WORK INSTRUCTIONS:
Take the lines below between the one holding "calc 2048 ≤" and the one holding "obtain ⟨m, low, hm, hlow, rfl⟩", inclusive, and copy them exactly. Add nothing.

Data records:
theorem witness_PulsesFollowTheirAlignment :
    let d := modTim (fun t => { t with out := [(tPps, zeros 4 ++ 0x80 :: zeros 11), (tFp, zeros 4 ++ 0x80 :: zeros 11)] }) live
    let w (p : AlignPend) : Dev := atEpoch 2000 (modTim (fun t => { t with pend := some p }) d)
    let p : AlignPend := { target := tPps, mode := 1, ref := 0, offset := 499999999, epoch := 2000 }
    (domReady d 3 = true ∧ pulseOn d tPps = true ∧ pulseOn d tFp = true ∧ d.tim.skipPps = false ∧ d.tim.skipFp = false ∧
      (modTim (fun t => { t with skipPps := true, skipFp := true }) d).tim.skipPps = true ∧
      pulseOn (modTim (fun t => { t with out := [(tPps, zeros 16), (tFp, zeros 16)] }) d) tPps = false ∧
      pulseOn (modTim (fun t => { t with out := [(tPps, zeros 16), (tFp, zeros 16)] }) d) tFp = false ∧ d.tim.pend = none) ∧
    ((w p).tim.pend = some p ∧ now (atEpoch 1999 (w p)) < p.epoch ∧ now (atEpoch 2001 (w p)) % 1000 ≠ 0 ∧ p.epoch ≤ now (w p) ∧
      now (w p) % 1000 = 0 ∧ p.mode = 1 ∧ following (mated 4 false (w p)) = true ∧ following (w p) = false ∧ p.lost = false ∧
      ({ p with edges := 9 } : AlignPend).edges < 10 ∧ ({ p with lost := true } : AlignPend).lost = true) ∧
    ({ p with mode := 0 } : AlignPend).mode = 0 ∧ p.target = tPps ∧ ({ p with target := tFp } : AlignPend).target = tFp ∧
    (-500000000 : Int) ≤ -500000000 ∧ (499999999 : Int) < 500000000 := by decide +kernel

theorem witness_OtherCommandsLeaveTheMemories : mayStore .epochBoundary = false ∧ mayStore (.dpllLocked 3) = false ∧
    (∃ t, Machine.exec (.domainReady 24) (at_ live) = .next t) := ⟨rfl, rfl, _, rfl⟩

/-- A domain at the cap, and 0.01 W above it, that needs no other. -/
theorem witness_EstimatesBoundConsumption :
    let d := domAt 23 .off live
    domAwake d 23 = false ∧ (requires 23).all (domAwake d) = true ∧ 22 ≤ 23 ∧
    (let e := setRf .pwrCap 15 0 (load d + 175) d
     load e + estOf e.fuse.ib 23 ≤ rf e .pwrCap 15 0) ∧
    (let e := setRf .pwrCap 15 0 (load d + 174) d
     rf e .pwrCap 15 0 < load e + estOf e.fuse.ib 23) := by decide +kernel

/-- Devices whose balls each clause names: held in reset, in a warm reset, and running with memory groups in self-refresh and off. -/
theorem witness_BallsTakeTheStatesOfTheirGroups :
    let warm : Dev := { live with pin := { live.pin with warmRstN := false } }
    held State.reset.dev = true ∧ (held warm = false ∧ warm.pin.warmRstN = false) ∧
    (held live = false ∧ domReady (domAt 17 .isolating live) 17 = false) ∧
    (let d := domAt 18 .selfRefresh (domAt 21 .off live)
     held d = false ∧ memKept d (0 / 4) = true ∧ (dom d (18 + 15 / 4)).st = .off ∧ memKept (modDom 19 (fun x => { x with st := .deferred, untrained := false }) live) 1 = true ∧
     memKept (modDom 19 (fun x => { x with st := .ramping, untrained := false }) live) 1 = true ∧ memKept live 1 = false) ∧ warm.boot.keptPcie = false ∧ live.nvm.jtagLeft = none := by
  decide +kernel

/-- A DPLL in LOCK whose error passes the loss threshold by one. -/
theorem witness_ALockIsLost :
    let d := modDp 3 (fun x => { x with st := 2 }) live
    (3 ≠ 1 ∨ drFollow (dpRec d 1) = false) ∧ following d = false ∧ (dp d 3).st = 2 ∧ (dp d 3).frozen = false ∧ 10000 < (10001 : Int).natAbs := by
  decide +kernel

end Sys2Proof.Tests
end

section
/-! SUPPORT. MGMT_INT_N (R119): the conjunction of two registers is non-zero where they share a set bit, and the interrupt is low
for such a bit of GLB_INT_STAT and GLB_INT_MGMT_EN, or for FATAL. -/

namespace Sys2Proof.Proofs

open Sys2Proof.Machine

/-- Two words have a non-zero conjunction exactly where one bit is set in both. -/
theorem and_ne_zero_iff_exists_bit (x y : Word) :
    x &&& y ≠ 0 ↔ ∃ i, i < 32 ∧ bit x i = true ∧ bit y i = true := by
  rw [Ne, BitVec.eq_of_getLsbD_eq_iff]
  simp [bit]

/-- A source of R118 that GLB_INT_MGMT_EN enables is set: R119's test of the two registers, bit by bit. -/
theorem intStat_and_mgmtEn_ne_zero_iff (d : Dev) :
    reg d .glbIntStat &&& reg d .glbIntMgmtEn ≠ 0 ↔
      ∃ i, i < 32 ∧ rb d .glbIntStat i = true ∧ rb d .glbIntMgmtEn i = true :=
  and_ne_zero_iff_exists_bit _ _

/-- The two conditions of R119, as the model tests them. -/
theorem mgmtIntLow_iff (d : Dev) :
    mgmtIntLow d = true ↔ reg d .glbIntStat &&& reg d .glbIntMgmtEn ≠ 0 ∨ isFatal d = true := by
  rw [mgmtIntLow, Bool.or_eq_true, bne_iff_ne]

/-- Settles O58: R119's two conditions, the first read bit by bit and the second as bit 0 of GLB_STAT. -/
theorem theManagementInterruptIsLow : Obligations.TheManagementInterruptIsLow := by
  intro d
  rw [mgmtIntLow_iff, intStat_and_mgmtEn_ne_zero_iff, isFatal]

end Sys2Proof.Proofs
end

section
/-! SUPPORT. The compact form (R405). A count of 2,048 or more below 2^42 lies in one band 2^(j+11) ≤ v < 2^(j+12), where it is
v = (2048 + m) × 2^j + low with m < 2048 and low < 2^j. Halving it j times leaves 2048 + m, so its code is (j + 1) × 2048 + m, and what
the code decodes to is v without low. Only the top of band 30 and the counts of 2^42 or more saturate. -/

namespace Sys2Proof.Proofs

open Sys2Proof.Machine

/-! ### Halving -/

theorem halve_of_lt {v : Nat} (hv : v < 4096) (k e : Nat) : halve k v e = (v, e) := by
  cases k with
  | zero => rfl
  | succ k => rw [halve, if_neg (by omega)]

/-- As long as the quotient keeps 12 significant bits, j halvings drop the j low bits and count in the exponent. -/
theorem halve_mul_pow_add {a : Nat} (ha : 2048 ≤ a) (k j : Nat) :
    ∀ low e, low < 2 ^ j → halve (k + j) (a * 2 ^ j + low) e = halve k a (e + j) := by
  induction j with
  | zero => intro low e hlow; simp [Nat.lt_one_iff.mp hlow]
  | succ j ih =>
    intro low e hlow
    rw [pow_succ] at hlow
    have hbig : 4096 ≤ a * 2 ^ (j + 1) + low := by
      have := Nat.mul_le_mul ha (Nat.pow_le_pow_right (n := 2) two_pos (Nat.le_add_left 1 j))
      omega
    have hhalf : (a * 2 ^ (j + 1) + low) / 2 = a * 2 ^ j + low / 2 := by
      rw [pow_succ, ← mul_assoc]; omega
    rw [← Nat.add_assoc, halve, if_pos hbig, hhalf, ih _ _ (by omega), Nat.add_right_comm, Nat.add_assoc]

theorem le_halve_snd (k : Nat) : ∀ v e, e ≤ (halve k v e).2 := by
  induction k with
  | zero => intro v e; exact le_rfl
  | succ k ih =>
    intro v e
    rw [halve]
    split
    · exact (Nat.le_succ e).trans (ih _ _)
    · exact le_rfl

/-! ### The bands -/

/-- A count between two powers of two is its 12 leading bits and j low ones. -/
theorem exists_band_form {v j : Nat} (hlo : 2 ^ (j + 11) ≤ v) (hhi : v < 2 ^ (j + 12)) :
    ∃ m low, m < 2048 ∧ low < 2 ^ j ∧ v = (2048 + m) * 2 ^ j + low := by
  have hpos : 0 < 2 ^ j := Nat.two_pow_pos j
  have hge : 2048 ≤ v / 2 ^ j := by
    rw [Nat.le_div_iff_mul_le hpos]; simpa [pow_add, mul_comm] using hlo
  have hlt : v / 2 ^ j < 4096 := by
    rw [Nat.div_lt_iff_lt_mul hpos]; simpa [pow_add, mul_comm] using hhi
  refine ⟨v / 2 ^ j - 2048, v % 2 ^ j, by omega, Nat.mod_lt _ hpos, ?_⟩
  rw [Nat.add_sub_cancel' hge, Nat.div_add_mod']

/-- The counts that are neither below 2,048 nor of 2^42 or more have a band. -/
theorem exists_band {v : Nat} (hlo : 2048 ≤ v) (hhi : v < 2 ^ 42) : ∃ j ≤ 30, 2 ^ (j + 11) ≤ v ∧ v < 2 ^ (j + 12) := by
  have hlog : 11 ≤ Nat.log 2 v := Nat.le_log_of_pow_le one_lt_two hlo
  have hlog' : Nat.log 2 v < 42 := Nat.log_lt_of_lt_pow (by omega) hhi
  refine ⟨Nat.log 2 v - 11, by omega, ?_, ?_⟩
  · rw [Nat.sub_add_cancel hlog]; exact Nat.pow_log_le_self 2 (by omega)
  · rw [show Nat.log 2 v - 11 + 12 = (Nat.log 2 v).succ by omega]; exact Nat.lt_pow_succ_log_self one_lt_two v

/-- Below the saturated code, no exponent and mantissa stand for more than 4,094 × 2^30. -/
theorem band_le_top {j m : Nat} (hj : j ≤ 30) (hm : m < 2048) (htop : j = 30 → m < 2047) : (2048 + m) * 2 ^ j ≤ 4094 * 2 ^ 30 := by
  rcases Nat.lt_or_eq_of_le hj with h | rfl
  · calc (2048 + m) * 2 ^ j ≤ 4095 * 2 ^ 29 := Nat.mul_le_mul (by omega) (Nat.pow_le_pow_right two_pos (by omega))
      _ ≤ 4094 * 2 ^ 30 := by omega
  · exact Nat.mul_le_mul_right _ (by have := htop rfl; omega)

/-! ### The code of a count and the value of a code -/

theorem pmEncode_of_le {v : Nat} (hv : v ≤ 2047) : pmEncode v = v := if_pos hv

theorem pmEncode_of_halve {v : Nat} {p : Nat × Nat} (hv : 2048 ≤ v) (h : halve 64 v 1 = p) :
    pmEncode v = if p.2 > 31 then 0xFFFF else if p.2 = 31 ∧ p.1 = 4095 then 0xFFFF else p.2 * 2048 + (p.1 - 2048) := by
  rw [pmEncode, if_neg (by omega), h]

theorem halve_band_form {j m low : Nat} (hj : j ≤ 30) (hm : m < 2048) (hlow : low < 2 ^ j) :
    halve 64 ((2048 + m) * 2 ^ j + low) 1 = (2048 + m, 1 + j) := by
  have h := halve_mul_pow_add (Nat.le_add_right 2048 m) (64 - j) j low 1 hlow
  rwa [Nat.sub_add_cancel (by omega), halve_of_lt (show 2048 + m < 4096 by omega)] at h

theorem le_band_form (j m low : Nat) : 2048 ≤ (2048 + m) * 2 ^ j + low :=
  calc 2048 ≤ 2048 + m := Nat.le_add_right _ _
    _ ≤ (2048 + m) * 2 ^ j := Nat.le_mul_of_pos_right _ (Nat.two_pow_pos j)
    _ ≤ _ := Nat.le_add_right _ _

theorem pmEncode_band_form {j m low : Nat} (hj : j ≤ 30) (hm : m < 2048) (htop : j = 30 → m < 2047) (hlow : low < 2 ^ j) :
    pmEncode ((2048 + m) * 2 ^ j + low) = (j + 1) * 2048 + m := by
  rw [pmEncode_of_halve (le_band_form j m low) (halve_band_form hj hm hlow), if_neg (by omega), if_neg (by omega)]
  omega

/-- The saturated code: the exponent passes 31, or the exponent is 31 and the mantissa is full. -/
theorem pmEncode_of_top_le {v : Nat} (hv : 4095 * 2 ^ 30 ≤ v) : pmEncode v = 0xFFFF := by
  rcases Nat.lt_or_ge v (2 ^ 42) with h | h
  · have hform : v = (2048 + 2047) * 2 ^ 30 + (v - 4095 * 2 ^ 30) := by omega
    have hhalve := halve_band_form (j := 30) (m := 2047) (low := v - 4095 * 2 ^ 30) le_rfl (by omega) (by omega)
    rw [← hform] at hhalve
    rw [pmEncode_of_halve (by omega) hhalve]
    rfl
  · have hhalve : halve 64 v 1 = halve 33 (v / 2 ^ 31) 32 := by
      have := halve_mul_pow_add (a := v / 2 ^ 31) (by omega) 33 31 (v % 2 ^ 31) 1 (by omega)
      rwa [Nat.div_add_mod'] at this
    rw [pmEncode_of_halve (by omega) hhalve, if_pos (Nat.lt_of_succ_le (le_halve_snd 33 (v / 2 ^ 31) 32))]

/-- Every count is its own code, saturated, or in a band and coded by its exponent and mantissa. -/
theorem pmEncode_cases (v : Nat) :
    (v ≤ 2047 ∧ pmEncode v = v) ∨ (4095 * 2 ^ 30 ≤ v ∧ pmEncode v = 0xFFFF) ∨
      (v < 4095 * 2 ^ 30 ∧ ∃ j m, j ≤ 30 ∧ m < 2048 ∧ (j = 30 → m < 2047) ∧ pmEncode v = (j + 1) * 2048 + m) := by
  rcases Nat.lt_or_ge v 2048 with hlo | hlo
  · exact .inl ⟨by omega, pmEncode_of_le (by omega)⟩
  rcases Nat.lt_or_ge v (4095 * 2 ^ 30) with hhi | hhi
  · obtain ⟨j, hj, hge, hlt⟩ := exists_band hlo (by omega)
    obtain ⟨m, low, hm, hlow, rfl⟩ := exists_band_form hge hlt
    have htop : j = 30 → m < 2047 := by rintro rfl; omega
    exact .inr (.inr ⟨hhi, j, m, hj, hm, htop, pmEncode_band_form hj hm htop hlow⟩)
  · exact .inr (.inl ⟨hhi, pmEncode_of_top_le hhi⟩)

theorem pmEncode_lt (v : Nat) : pmEncode v < 65536 := by
  rcases pmEncode_cases v with ⟨hv, h⟩ | ⟨-, h⟩ | ⟨-, j, m, hj, hm, -, h⟩ <;> omega

theorem pmEncode_eq_saturated_iff (v : Nat) : pmEncode v = 0xFFFF ↔ 4095 * 2 ^ 30 ≤ v := by
  rcases pmEncode_cases v with ⟨hv, h⟩ | ⟨hv, h⟩ | ⟨hv, j, m, hj, hm, htop, h⟩ <;> omega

EXERCISE SOLUTION:
  calc 2048 ≤ 2048 + m := Nat.le_add_right _ _
    _ ≤ (2048 + m) * 2 ^ j := Nat.le_mul_of_pos_right _ (Nat.two_pow_pos j)
    _ ≤ _ := Nat.le_add_right _ _

theorem pmEncode_band_form {j m low : Nat} (hj : j ≤ 30) (hm : m < 2048) (htop : j = 30 → m < 2047) (hlow : low < 2 ^ j) :
    pmEncode ((2048 + m) * 2 ^ j + low) = (j + 1) * 2048 + m := by
  rw [pmEncode_of_halve (le_band_form j m low) (halve_band_form hj hm hlow), if_neg (by omega), if_neg (by omega)]
  omega

/-- The saturated code: the exponent passes 31, or the exponent is 31 and the mantissa is full. -/
theorem pmEncode_of_top_le {v : Nat} (hv : 4095 * 2 ^ 30 ≤ v) : pmEncode v = 0xFFFF := by
  rcases Nat.lt_or_ge v (2 ^ 42) with h | h
  · have hform : v = (2048 + 2047) * 2 ^ 30 + (v - 4095 * 2 ^ 30) := by omega
    have hhalve := halve_band_form (j := 30) (m := 2047) (low := v - 4095 * 2 ^ 30) le_rfl (by omega) (by omega)
    rw [← hform] at hhalve
    rw [pmEncode_of_halve (by omega) hhalve]
    rfl
  · have hhalve : halve 64 v 1 = halve 33 (v / 2 ^ 31) 32 := by
      have := halve_mul_pow_add (a := v / 2 ^ 31) (by omega) 33 31 (v % 2 ^ 31) 1 (by omega)
      rwa [Nat.div_add_mod'] at this
    rw [pmEncode_of_halve (by omega) hhalve, if_pos (Nat.lt_of_succ_le (le_halve_snd 33 (v / 2 ^ 31) 32))]

/-- Every count is its own code, saturated, or in a band and coded by its exponent and mantissa. -/
theorem pmEncode_cases (v : Nat) :
    (v ≤ 2047 ∧ pmEncode v = v) ∨ (4095 * 2 ^ 30 ≤ v ∧ pmEncode v = 0xFFFF) ∨
      (v < 4095 * 2 ^ 30 ∧ ∃ j m, j ≤ 30 ∧ m < 2048 ∧ (j = 30 → m < 2047) ∧ pmEncode v = (j + 1) * 2048 + m) := by
  rcases Nat.lt_or_ge v 2048 with hlo | hlo
  · exact .inl ⟨by omega, pmEncode_of_le (by omega)⟩
  rcases Nat.lt_or_ge v (4095 * 2 ^ 30) with hhi | hhi
  · obtain ⟨j, hj, hge, hlt⟩ := exists_band hlo (by omega)
    obtain ⟨m, low, hm, hlow, rfl⟩ := exists_band_form hge hlt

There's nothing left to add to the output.